[Data entries]
....
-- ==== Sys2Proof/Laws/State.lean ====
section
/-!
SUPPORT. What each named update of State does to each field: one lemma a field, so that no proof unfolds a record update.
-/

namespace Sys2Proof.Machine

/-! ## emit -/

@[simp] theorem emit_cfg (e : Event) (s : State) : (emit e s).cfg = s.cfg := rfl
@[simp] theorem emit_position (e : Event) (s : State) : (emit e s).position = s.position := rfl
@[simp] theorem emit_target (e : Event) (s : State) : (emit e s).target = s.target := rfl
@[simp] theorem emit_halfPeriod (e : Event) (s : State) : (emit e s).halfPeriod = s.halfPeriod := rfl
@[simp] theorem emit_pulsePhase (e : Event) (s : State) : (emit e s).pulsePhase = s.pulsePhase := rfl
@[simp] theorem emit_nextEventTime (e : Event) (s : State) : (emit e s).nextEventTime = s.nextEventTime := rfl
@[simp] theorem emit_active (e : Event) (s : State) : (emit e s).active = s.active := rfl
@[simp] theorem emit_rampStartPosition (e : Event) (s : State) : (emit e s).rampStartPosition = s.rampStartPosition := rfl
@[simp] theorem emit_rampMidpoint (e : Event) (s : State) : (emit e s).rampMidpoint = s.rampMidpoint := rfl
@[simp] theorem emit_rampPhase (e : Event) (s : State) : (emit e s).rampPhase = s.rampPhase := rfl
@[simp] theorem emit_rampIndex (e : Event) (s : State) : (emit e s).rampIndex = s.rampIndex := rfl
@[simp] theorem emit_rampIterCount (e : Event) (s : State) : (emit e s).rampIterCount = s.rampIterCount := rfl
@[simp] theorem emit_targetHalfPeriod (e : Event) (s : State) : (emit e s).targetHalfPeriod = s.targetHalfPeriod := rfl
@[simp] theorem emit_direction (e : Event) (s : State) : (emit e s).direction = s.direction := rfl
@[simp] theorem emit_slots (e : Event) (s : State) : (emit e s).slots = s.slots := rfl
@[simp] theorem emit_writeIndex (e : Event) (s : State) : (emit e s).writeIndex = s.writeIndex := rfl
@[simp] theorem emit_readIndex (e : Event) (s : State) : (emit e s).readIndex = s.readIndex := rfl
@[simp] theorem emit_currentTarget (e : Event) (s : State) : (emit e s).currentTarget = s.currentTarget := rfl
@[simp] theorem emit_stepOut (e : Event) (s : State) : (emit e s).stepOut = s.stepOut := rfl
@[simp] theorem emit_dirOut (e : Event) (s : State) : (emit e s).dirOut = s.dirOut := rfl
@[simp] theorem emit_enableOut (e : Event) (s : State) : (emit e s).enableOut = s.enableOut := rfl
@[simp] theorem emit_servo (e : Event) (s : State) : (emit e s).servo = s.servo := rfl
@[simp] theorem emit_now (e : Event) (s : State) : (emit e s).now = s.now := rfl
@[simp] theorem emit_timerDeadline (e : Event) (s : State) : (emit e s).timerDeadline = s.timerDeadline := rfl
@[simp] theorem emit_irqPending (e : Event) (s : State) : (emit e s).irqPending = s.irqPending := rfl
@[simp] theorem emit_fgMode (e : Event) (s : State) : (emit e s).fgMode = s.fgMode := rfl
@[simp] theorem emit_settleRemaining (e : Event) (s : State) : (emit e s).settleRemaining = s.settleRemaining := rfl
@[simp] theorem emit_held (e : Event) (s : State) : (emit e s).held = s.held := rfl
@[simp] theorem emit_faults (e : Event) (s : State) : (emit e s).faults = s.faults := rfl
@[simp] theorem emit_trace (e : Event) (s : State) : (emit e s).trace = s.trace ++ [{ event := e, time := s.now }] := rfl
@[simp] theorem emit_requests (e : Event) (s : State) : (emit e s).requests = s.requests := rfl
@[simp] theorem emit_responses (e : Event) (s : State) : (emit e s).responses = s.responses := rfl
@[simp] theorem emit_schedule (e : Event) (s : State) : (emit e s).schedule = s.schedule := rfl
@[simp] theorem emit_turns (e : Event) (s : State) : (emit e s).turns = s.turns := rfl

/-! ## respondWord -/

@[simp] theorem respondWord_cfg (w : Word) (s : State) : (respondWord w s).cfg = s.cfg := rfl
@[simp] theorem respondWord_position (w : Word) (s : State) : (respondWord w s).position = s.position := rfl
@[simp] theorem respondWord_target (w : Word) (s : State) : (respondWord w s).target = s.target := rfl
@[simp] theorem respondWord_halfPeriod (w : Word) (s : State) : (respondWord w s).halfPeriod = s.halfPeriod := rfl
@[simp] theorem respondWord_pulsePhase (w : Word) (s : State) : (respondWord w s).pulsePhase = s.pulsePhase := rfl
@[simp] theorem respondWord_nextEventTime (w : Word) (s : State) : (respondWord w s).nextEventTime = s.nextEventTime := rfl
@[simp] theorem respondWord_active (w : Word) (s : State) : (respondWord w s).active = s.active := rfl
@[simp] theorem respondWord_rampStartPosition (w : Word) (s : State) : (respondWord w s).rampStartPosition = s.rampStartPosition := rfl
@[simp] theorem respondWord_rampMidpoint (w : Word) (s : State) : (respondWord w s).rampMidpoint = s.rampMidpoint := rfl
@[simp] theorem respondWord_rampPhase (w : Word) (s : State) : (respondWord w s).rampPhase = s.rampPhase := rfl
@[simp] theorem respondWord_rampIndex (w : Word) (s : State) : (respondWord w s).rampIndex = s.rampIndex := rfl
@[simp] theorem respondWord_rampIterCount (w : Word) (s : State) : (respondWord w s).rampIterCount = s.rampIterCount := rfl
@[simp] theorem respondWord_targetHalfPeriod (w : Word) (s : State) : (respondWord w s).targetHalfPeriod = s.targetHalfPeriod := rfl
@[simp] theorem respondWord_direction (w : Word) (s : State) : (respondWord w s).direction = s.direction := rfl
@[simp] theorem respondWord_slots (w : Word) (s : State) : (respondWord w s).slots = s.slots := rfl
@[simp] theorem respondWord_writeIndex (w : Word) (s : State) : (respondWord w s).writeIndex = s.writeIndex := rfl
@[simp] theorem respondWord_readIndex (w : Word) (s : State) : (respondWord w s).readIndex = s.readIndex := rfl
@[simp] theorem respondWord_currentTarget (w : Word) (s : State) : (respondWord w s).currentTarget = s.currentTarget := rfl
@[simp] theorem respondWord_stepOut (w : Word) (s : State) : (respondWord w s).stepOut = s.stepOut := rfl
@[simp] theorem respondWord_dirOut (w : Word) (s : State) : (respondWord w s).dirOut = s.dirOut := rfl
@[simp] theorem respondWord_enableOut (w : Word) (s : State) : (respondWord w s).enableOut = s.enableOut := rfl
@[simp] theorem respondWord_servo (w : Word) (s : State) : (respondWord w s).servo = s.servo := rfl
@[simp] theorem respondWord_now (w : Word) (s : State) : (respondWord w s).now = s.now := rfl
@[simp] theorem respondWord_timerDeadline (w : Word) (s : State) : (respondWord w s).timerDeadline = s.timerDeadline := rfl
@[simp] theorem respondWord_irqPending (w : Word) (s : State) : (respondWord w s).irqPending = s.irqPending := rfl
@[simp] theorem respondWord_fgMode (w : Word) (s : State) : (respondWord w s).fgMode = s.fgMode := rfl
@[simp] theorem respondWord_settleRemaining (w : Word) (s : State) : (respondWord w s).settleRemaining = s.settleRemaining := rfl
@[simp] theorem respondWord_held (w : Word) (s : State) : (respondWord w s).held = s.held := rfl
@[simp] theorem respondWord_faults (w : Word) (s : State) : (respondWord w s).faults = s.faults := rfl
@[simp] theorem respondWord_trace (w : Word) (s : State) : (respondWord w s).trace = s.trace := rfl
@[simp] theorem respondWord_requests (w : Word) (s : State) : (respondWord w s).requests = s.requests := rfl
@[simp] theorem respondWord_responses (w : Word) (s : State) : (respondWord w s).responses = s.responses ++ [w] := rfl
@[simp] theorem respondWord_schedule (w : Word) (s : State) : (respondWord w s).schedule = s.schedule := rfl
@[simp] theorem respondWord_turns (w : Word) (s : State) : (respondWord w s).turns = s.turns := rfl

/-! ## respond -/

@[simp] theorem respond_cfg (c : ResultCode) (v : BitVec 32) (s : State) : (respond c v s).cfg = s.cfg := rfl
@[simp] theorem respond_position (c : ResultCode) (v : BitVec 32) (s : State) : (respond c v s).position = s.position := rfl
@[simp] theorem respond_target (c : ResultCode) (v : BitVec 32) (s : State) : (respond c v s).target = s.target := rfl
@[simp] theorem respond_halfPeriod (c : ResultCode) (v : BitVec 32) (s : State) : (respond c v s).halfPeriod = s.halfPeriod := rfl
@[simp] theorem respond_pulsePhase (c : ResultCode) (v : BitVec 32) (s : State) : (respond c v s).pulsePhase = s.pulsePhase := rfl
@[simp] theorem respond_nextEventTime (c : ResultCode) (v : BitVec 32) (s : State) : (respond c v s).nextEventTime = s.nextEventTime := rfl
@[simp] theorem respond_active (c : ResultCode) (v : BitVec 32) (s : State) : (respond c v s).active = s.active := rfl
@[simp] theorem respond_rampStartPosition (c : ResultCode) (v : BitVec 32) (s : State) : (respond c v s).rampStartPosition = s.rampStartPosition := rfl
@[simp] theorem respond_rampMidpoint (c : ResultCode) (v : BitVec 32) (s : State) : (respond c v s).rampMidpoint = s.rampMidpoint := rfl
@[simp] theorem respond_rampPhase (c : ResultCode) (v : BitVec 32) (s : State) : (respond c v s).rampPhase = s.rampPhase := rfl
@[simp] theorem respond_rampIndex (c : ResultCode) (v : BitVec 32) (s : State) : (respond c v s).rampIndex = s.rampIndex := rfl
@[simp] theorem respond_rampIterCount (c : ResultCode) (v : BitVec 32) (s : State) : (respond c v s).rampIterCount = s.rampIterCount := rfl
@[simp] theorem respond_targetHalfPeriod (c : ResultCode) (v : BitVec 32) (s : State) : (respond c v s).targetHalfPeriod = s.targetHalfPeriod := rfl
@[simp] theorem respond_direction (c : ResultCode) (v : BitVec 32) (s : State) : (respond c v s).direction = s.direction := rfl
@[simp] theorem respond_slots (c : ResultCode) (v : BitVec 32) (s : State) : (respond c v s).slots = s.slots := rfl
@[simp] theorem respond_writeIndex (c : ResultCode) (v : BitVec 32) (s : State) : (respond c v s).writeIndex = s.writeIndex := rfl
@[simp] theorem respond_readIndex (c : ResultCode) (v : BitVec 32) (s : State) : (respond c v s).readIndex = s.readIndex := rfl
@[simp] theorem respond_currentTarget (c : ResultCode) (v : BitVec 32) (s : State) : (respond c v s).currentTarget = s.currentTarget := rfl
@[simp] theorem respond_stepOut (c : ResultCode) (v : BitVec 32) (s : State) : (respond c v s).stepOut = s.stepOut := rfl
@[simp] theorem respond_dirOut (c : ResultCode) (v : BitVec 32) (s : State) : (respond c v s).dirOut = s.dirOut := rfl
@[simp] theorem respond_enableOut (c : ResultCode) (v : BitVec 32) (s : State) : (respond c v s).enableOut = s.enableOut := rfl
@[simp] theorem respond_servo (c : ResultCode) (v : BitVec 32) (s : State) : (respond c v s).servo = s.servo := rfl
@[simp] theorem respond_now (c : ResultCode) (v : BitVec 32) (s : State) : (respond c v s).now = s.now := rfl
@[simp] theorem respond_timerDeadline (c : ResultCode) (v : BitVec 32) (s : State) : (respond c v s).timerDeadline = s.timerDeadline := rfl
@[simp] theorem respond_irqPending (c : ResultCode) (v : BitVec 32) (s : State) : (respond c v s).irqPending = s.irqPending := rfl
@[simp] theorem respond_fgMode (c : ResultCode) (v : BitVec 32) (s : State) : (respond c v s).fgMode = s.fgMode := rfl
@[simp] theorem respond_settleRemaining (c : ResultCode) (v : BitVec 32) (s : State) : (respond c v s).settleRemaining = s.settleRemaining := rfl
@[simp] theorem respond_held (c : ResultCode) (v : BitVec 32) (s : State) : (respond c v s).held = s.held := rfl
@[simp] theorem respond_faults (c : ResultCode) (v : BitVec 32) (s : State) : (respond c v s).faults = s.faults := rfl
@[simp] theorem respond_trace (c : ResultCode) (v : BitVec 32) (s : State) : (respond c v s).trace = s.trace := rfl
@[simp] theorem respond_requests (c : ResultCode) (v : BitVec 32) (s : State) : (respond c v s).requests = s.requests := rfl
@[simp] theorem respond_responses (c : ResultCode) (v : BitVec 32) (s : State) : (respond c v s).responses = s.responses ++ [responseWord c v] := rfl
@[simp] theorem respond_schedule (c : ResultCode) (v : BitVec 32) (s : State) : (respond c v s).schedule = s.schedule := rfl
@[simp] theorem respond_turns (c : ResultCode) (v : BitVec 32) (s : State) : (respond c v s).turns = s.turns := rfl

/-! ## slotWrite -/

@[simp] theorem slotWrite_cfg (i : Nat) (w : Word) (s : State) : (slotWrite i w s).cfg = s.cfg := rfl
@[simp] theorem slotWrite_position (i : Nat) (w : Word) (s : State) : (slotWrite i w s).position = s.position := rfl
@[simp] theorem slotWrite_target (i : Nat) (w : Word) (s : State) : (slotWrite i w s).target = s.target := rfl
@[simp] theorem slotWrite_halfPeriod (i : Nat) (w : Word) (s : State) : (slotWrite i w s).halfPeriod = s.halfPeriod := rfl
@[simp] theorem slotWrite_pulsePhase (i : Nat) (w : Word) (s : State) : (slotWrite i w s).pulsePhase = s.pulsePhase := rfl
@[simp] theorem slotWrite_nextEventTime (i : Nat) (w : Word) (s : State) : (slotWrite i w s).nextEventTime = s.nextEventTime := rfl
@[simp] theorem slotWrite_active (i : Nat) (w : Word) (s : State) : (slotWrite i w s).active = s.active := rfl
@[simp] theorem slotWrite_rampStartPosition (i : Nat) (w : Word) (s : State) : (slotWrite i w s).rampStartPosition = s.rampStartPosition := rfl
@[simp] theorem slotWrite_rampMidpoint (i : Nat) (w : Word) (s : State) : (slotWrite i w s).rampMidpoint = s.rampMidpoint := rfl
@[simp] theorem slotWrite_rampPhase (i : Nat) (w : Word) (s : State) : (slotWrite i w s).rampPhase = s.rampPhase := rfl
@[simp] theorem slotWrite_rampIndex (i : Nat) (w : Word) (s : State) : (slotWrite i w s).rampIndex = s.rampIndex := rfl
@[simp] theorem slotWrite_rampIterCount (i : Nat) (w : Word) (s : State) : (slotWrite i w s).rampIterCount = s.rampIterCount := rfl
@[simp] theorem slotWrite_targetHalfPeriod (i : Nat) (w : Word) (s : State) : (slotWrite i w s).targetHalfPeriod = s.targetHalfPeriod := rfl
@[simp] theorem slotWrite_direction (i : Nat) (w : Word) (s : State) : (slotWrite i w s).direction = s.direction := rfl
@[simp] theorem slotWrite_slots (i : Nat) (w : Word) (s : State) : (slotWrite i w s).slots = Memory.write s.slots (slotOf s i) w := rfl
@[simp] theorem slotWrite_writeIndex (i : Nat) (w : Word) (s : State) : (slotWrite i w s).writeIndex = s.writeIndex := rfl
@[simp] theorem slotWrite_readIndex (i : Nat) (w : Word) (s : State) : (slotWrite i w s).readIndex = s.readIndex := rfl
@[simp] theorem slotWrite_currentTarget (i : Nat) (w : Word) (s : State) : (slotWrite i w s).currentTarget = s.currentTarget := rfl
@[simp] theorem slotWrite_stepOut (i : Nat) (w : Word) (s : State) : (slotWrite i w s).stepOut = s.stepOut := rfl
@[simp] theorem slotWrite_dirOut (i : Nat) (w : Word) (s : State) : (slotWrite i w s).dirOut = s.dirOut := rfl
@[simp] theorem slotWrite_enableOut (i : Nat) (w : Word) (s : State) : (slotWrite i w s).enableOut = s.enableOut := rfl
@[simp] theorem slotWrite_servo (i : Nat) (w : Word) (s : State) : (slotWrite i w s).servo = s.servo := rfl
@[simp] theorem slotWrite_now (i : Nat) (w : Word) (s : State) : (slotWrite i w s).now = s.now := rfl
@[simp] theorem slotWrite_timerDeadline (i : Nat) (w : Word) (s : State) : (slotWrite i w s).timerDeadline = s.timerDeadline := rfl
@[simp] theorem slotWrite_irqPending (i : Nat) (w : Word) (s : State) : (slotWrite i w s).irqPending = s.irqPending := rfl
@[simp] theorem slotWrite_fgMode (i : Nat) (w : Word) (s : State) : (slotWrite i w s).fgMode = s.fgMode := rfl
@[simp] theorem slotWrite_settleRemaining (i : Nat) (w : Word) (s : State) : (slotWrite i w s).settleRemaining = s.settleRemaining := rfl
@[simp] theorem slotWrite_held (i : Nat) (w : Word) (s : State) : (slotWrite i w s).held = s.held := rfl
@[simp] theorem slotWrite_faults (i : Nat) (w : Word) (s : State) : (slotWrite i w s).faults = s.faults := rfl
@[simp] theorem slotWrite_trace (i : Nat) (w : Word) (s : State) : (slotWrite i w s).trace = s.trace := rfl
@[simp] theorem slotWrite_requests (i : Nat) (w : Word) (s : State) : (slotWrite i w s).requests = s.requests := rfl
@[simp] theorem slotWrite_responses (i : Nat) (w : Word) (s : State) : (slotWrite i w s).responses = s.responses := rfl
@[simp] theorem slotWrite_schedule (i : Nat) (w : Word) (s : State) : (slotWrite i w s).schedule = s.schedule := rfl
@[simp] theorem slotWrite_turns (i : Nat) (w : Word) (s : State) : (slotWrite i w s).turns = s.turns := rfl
....
- What is expected
In the records above, find the line with "(respondWord w s).position = s.position := rfl"; write out exactly that line and each one after it, stopping after the line with "(respondWord w s).target = s.target := rfl".

- Solution
@[simp] theorem respondWord_position (w : Word) (s : State) : (respondWord w s).position = s.position := rfl
@[simp] theorem respondWord_target (w : Word) (s : State) : (respondWord w s).target = s.target := rfl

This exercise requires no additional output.